As you can see, they're very close in comparison.  BUT, figure to have 2 yrs wood ahead. Suffer thru the first year with what you got for wood , but put next years wood up now(if you have to borrow to buy 2 yrs worth of wood, it'll be worth it). And stay ahead of it. Even if you decide to do a OWB, burning dry wood will mean LESS usage per year. By the way, I've had excellent service with the tarm. Also.....look at the Froling.

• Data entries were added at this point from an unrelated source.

/-- The state with the effect `f` of a word on the matrix context: the sequencer waits for nothing. -/
def onMtx (s : State) (b : Nat) (f : Mtx → Mtx) : State := s.modMtx b fun m => f { m with stall := none }

/-- None of the objects carries a tag (11 R285). -/
def Unclaimed (m : Mtx) (objs : List Nat) : Prop := ∀ o ∈ objs, Tab.find m.tags o = none

/-- Instruction `i` of the stream executes in `s`: it has the effect that makes `v` of `s`, and the sequencer goes on, with the
next word, or at the clause's end with the next clause or the loop's target (11 R284, R289). -/
def Goes (i : Instr) (s v : State) (b : Nat) : Prop :=
  ∃ cl, (v.block b).mtx.clause = some cl ∧
    (cl.advance.words ≠ [] → exec i s = .next (v.modMtx b fun m => { m with clause := some cl.advance, buf := [], wrote := 0 })) ∧
    (cl.advance.words = [] → exec i s = .next
      { v.modMtx b fun m => { m with clause := none, buf := [], wrote := 0, pc := (cl.moves.head?.map fun x => x.pc).getD cl.advance.pc } with
        focus := none })

/-- A tracked instruction of the stream has issued: it is outstanding, and what it writes is tagged with its flag. -/
def chases (setB : Bool) (cl : Clause) (objs : List Nat) (o : Option MmaOp) (m : Mtx) : Mtx :=
  { m with ops := m.ops ++ [⟨m.nextOp, flagOf setB cl, cl.pc, o⟩], nextOp := m.nextOp + 1,
           tags := match flagOf setB cl with
             | some f => objs.foldl (fun t k => Tab.put t k (f, o.isSome)) m.tags
             | none => m.tags }

/-- The value of a source of the stream. -/
def qval (m : Mtx) : QSrc → Word
  | .q r => m.qr r.val
  | .lit w => w

/-- The objects that a source or a pitch reads. -/
def qreads : QSrc → List Nat
  | .q r => [16 + r.val]
  | .lit _ => []
def preads : Pitch → List Nat
  | .packed => []
  | .q r => [16 + r.val]

/-- The pitch of rows in bytes, 0 where they lie packed (11 R291). -/
def pitchOf (m : Mtx) : Pitch → Nat
  | .packed => 0
  | .q r => (m.qr r.val).toNat

/-- The bit at which row `r` of rows of `n` bits lies. -/
def rowAt (st n r : Nat) : Nat := if st = 0 then r * n else r * st * 8

/-- The stream reads the next 32-byte unit of the ranges that an instruction reads one after another, which `plan` gives by what has
been read so far: inside the declared stash, aligned, after what the teams did before the program started (11 R287). Then it has read
`bytes`; reading leaves the machine in `w`. -/
def UnitAt (s : State) (b st : Nat) (plan : List Byte → List (Nat × Nat)) (bytes : List Byte) (w : State) : Prop :=
  let m := (s.block b).mtx
  (∀ r ∈ plan bytes, r.1 + r.2 ≤ (s.block b).stashSize ∧ r.1 % 32 = 0) ∧ st % 32 = 0 ∧
    (∀ e ∈ (s.block b).teams.zipIdx, e.1.calm (some (m.since.getD e.2 0)) = true) ∧
    ∃ a n bs, unitAt m.buf.length ((plan m.buf).map fun r => (0, r.1, r.2)) = some (0, a, n) ∧
      (onMtx s b id).stashGet b a n = .ok (bs, w) ∧ bytes = m.buf ++ bs

/-- Every byte of the ranges has been read. -/
def allRead (plan : List Byte → List (Nat × Nat)) (bytes : List Byte) : Prop := ((plan bytes).map Prod.snd).sum ≤ bytes.length

/-- The instruction stays, with what it has read so far. -/
def Stays (i : Instr) (s : State) (b : Nat) (w : State) (f : Mtx → Mtx) : Prop :=
  exec i s = .next (w.modMtx b fun m => { f m with stall := some .retry })
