/-- R2, R22, R445: whatever a step does, device memory and host memory keep their one canonical form, so that equal contents are
equal data, and the tick never runs backward. -/
def Obligations.StepKeepsMemoryFormAndTime : Prop :=
  ∀ s u : State, Memory.wf s.mem = true → Memory.wf s.hostMem = true → step s = .next u →
    Memory.wf u.mem = true ∧ Memory.wf u.hostMem = true ∧ s.tick ≤ u.tick

end
end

Cool unit.


----------



## Smurfberry (Oct 7, 2009)

I only get clumps of coal if the boiler shuts down.  If I can keep the temp under 190 so it won't shut down then I get the good powder.  I had to play with the secondary air when I first got it, but have not had to touch it since.  I only have to change the primary air depending on the heat load that is required.  I have no idea what moisture my wood is.  I try to get it as dry as I can, and I can tell when I have some wet stuff because I get really sticky creosote.  I see you have a reserve tank.  I'm starting to think that I need to get one of them.  Any comments on reserve tanks?


----------



## flyingcow (Oct 7, 2009)

Love the tank. makes life alittle easier.
-
Might want to spend a few minutes figuring how dry your wood is.If you got some thats drier than others, mix and match.


----------



## Singed Eyebrows (Oct 7, 2009)

Hi Knteriele; I follow a lot of heavy hitters on this thread. If you have a decent amount of pressure storage I don't think you will need to worry about regulating the air so much & if you don't run storage that is what will probably happen. Storage should not be an afterthought, this is part of your boiler. My Atmos has an old time Sampson control in addition to the standard fan & controller. The Sampson/Braukman is not necessary if running into storage.  If you absolutly need to have a boiler with both the Atmos is setup like this. I like Tarms because the steel from that part of the world tends to be top quality. They are all very good boilers though, as I've read. Good luck on a tough choice, Randy


----------



## willworkforwood (Oct 7, 2009)

Welcome to the forum, knteriele. You've come to the right place for good information about gassers. This is basically a bunch of boiler owners who get and give advice.  There are some pros here also, but you don't get a big sales pitch. What you do get is a lot of excellent (free!) advice from the hydronics gurus. I'm in my second year with Econoburn, and am very happy with that decision. But again, there are many good choices - you will see almost no negative feedback on the brands mentioned in this thread.  And almost everything negative is related to installation or user mistakes.  No matter what you wind up with, I'll urge you to use only seasoned wood. I tried to "stretch" my boiler through the Spring with poorly seasoned wood, and as a result, learned way more than I ever wanted to about cleaning creosote from heat tubes. However, that was not the boilers fault. The second thing I would recommend is to install the boiler in your basement if at all possible. You may have a big project getting it in, but the convenience of loading inside is huge, especially if you don't have storage and burn smaller fires. Spend as much time as you can reading previous threads - you can get most of your questions answered just by searching for topics. Do your homework, gather information, and ask questions here to fill in the missing pieces. Good luck with your project!


----------



## DBoon (Oct 7, 2009)

> I currently own a Econoburn Gasifier and we are pretty happy with it.  I looked at several before deciding on econoburn.  The big problem that we have with this boiler is the company.  They do not have very good customer service and you feel like you are on your own.  There are a few little design flaws that I hope they are going to fix.  If you cut your own wood like I do you will have to play with the air inlet often as the temperature changes.  I have been trying to design a damper that would be controlled by the water temperature like you find on some indoor wood boilers.  One really nice feature of this stove is we do not burn much wood.  We have a 1350 sq ft house built in 1980, and with infloor radiant heat we burn a little over 10 face cord a year.  And we tend to start our stove around the end of Sept and burn for heat until the end of May.  Depending on how we feel we may burn the boiler all summer for hot water.  I hope this helps.  Feel free to contact me if you have more questions.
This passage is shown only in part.